今回のピアノ協奏曲全曲は、エル・バシャ (El Bacha) と共演したもので、オケは手兵のモネ劇場オーケストラ (ベルギー王立歌劇場管弦楽団)。CD2枚組、AMG Records Fuga Libera (FUG505)レーベル。

<録音データ>
  2004.9.24 (1、3、4番)
  2004.9.26 (2、5番)
  ブリュッセル パレ・デ・ボザール (ライヴ録音)


◆第2番
前回FM放送のNDRに比べて、オケの音色が格段に違う。ブラスが明るくきらめく、時に激しい打楽器を思わせるピアノと対立する。プロコフィエフにマッチした音色だ。切れ味の良いオーケストラ。大野のバックアップが光る。

第1楽章は何か神秘的な大きなものを予感させる響きから始まる。そこにピアノが強烈にバリバリと割り込む。ピアノのテクニックが存分に展開される。第4楽章には、懐かしい思いのメロディーが出てくる。混乱から抜け出すように圧倒的なオケと、息詰まるようなピアノの強奏で終わる。

◆第3番
やはり協奏曲として傑作だと思う。演奏もピアノ・オケともに一体となった熱演であった。クラリネットの静かな序奏から、わき立つように息もつかせぬ感でピアノが突き進む。ピアニストの気迫も熱く伝わってくる。
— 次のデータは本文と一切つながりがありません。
/-! ### The whole machine -/

/-- 10_state.md R10, R11, R13 to R18: whatever completes changes only what `mayChange` lists for it. -/
def Obligations.EveryInstructionKeepsItsFrame : Prop :=
  ∀ (i : Instr) (s t : State), exec i s = .next t → Frame (mayChange s i) s t

/-- 10_state.md R17, R18: no step changes the key matrix, and none clears the dirty flag. -/
def Obligations.StepKeepsKeysAndNeverClearsDirty : Prop :=
  ∀ s t : State, step s = .next t → (∀ k, t.keyDown k = s.keyDown k) ∧ (s.dirty = true → t.dirty = true)

/-- 10_state.md R18: only Ex9E, ExA1 and Fx0A read the key matrix. Any other instruction does the same under any keys. -/
def Obligations.KeysReadOnlyByKeyInstructions : Prop :=
  ∀ (i : Instr) (s : State) (keys : Vector Bool 16),
    (∀ x, i ≠ .skpVx x ∧ i ≠ .sknpVx x ∧ i ≠ .ldVxK x) →
    exec i { s with key := keys } = mapNext (fun t => { t with key := keys }) (exec i s)

/-- 41_load_and_alu.md R102: an instruction other than Cxnn ignores the random input (`rndIn` and `draws` are the model's
own fields, log 2). -/
def Obligations.RandomInputReadOnlyByCxnn : Prop :=
  ∀ (i : Instr) (s : State) (l : List Byte) (d : Nat), (∀ x nn, i ≠ .rndVxNn x nn) →
    exec i { s with rndIn := l, draws := d } = mapNext (fun t => { t with rndIn := l, draws := d }) (exec i s)

/-- 60_exceptions.md R152: no instruction reads `ST` or `dirty`: what else a step does is the same under any values of
them. -/
def Obligations.SoundTimerAndDirtyAreNotRead : Prop :=
  ∀ (i : Instr) (s : State) (b : Byte) (d : Bool),
    mapNext (fun t => { t with st := 0, dirty := false }) (exec i { s with st := b, dirty := d }) =
      mapNext (fun t => { t with st := 0, dirty := false }) (exec i s)

/-- The canonical form of memory (log 17, the model's choice): every step from a state that has it keeps it. -/
def Obligations.StepKeepsMemoryCanonical : Prop :=
  ∀ s t : State, s.Inv → step s = .next t → t.Inv

/-- The canonical form of memory holds at reset (log 17, the model's choice). -/
def Obligations.ResetMemoryIsCanonical : Prop := State.reset.Inv

/-- The canonical form of memory holds in every state a host can reach, by any transactions (60_exceptions.md R166; the
form is the model's choice, log 17). -/
def Obligations.ReachableMemoryIsCanonical : Prop := ∀ s : State, Reachable s → s.Inv

/-! ### Reset and the host's transactions -/

/-- 10_state.md R21 and 60_exceptions.md R161: the reset values, of the state after reset and of what the transaction
`Reset` makes of any state (`dirty` is the spec's decision D12, log 10; the font bytes are a parameter, log 1). -/
def Obligations.ResetGivesResetValues : Prop :=
  ResetValues State.reset ∧ ∀ s : State, (transact .reset s).2 = .none ∧ ResetValues (transact .reset s).1

/-- 70_reset_and_hazards.md R171: the first step after reset fetches at 0x0200, where memory is 0, and raises
UnknownInstruction(0x0000, 0x0200). -/
def Obligations.FirstStepWithoutProgramFaults : Prop :=
  State.reset.pc = 0x0200 ∧ State.reset.memRead 0x200 = 0 ∧ State.reset.memRead 0x201 = 0 ∧
    step State.reset = .fault (.unknownInstruction 0x0000 0x0200)

/-- 70_reset_and_hazards.md R173: after `Reset` and `LoadProgram` the first step runs the first word of the program. -/
def Obligations.LoadedProgramRunsFirst : Prop :=
  ∀ (s : State) (hi lo : Byte) (rest : List Byte) (i : Instr), rest.length ≤ 3582 →
    decodeWord (hi ++ lo) = some i →
    step (transactAll [.reset, .loadProgram (hi :: lo :: rest)] s) =
      exec i (transactAll [.reset, .loadProgram (hi :: lo :: rest)] s)

/-- 60_exceptions.md R162, R146: at most 3584 bytes are copied to 0x200 up and nothing else changes (the spec's decision
D17, log 18); more are rejected whole. -/
def Obligations.LoadProgramCopiesOrRejects : Prop :=
  ∀ (bytes : List Byte) (s : State),
    (bytes.length ≤ 3584 → ∃ t, transact (.loadProgram bytes) s = (t, .ok) ∧
      (∀ k (h : k < bytes.length), t.memRead (0x200 + k) = bytes[k]) ∧ t.pc = s.pc ∧
      Frame { bytes := fun a => 0x200 ≤ a ∧ a < 0x200 + bytes.length } s t) ∧
    (3584 < bytes.length → transact (.loadProgram bytes) s = (s, .fault (.capacityError bytes.length)))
テクニックも水際だったものだ。

第2楽章のモノローグ風な静かな場面もしみ込んでくる。終楽章に入って、ロマンチックな展開を経て、終結へ。強烈なピアノの打鍵とオケの色彩的な対立を存分に堪能できた。終演後の聴衆の拍手も、この第3番が一番すごい熱狂的だ。おそらく会場一杯のスタンディング・オベーションではなかったか?

◆第1番
一部に習作的な匂いを感じるものの、コンパクトな聞きやすい曲である。第1楽章に出てくるラフマニノフを思わせるテーマが印象的。このテーマは第3楽章でもう一回出てくる。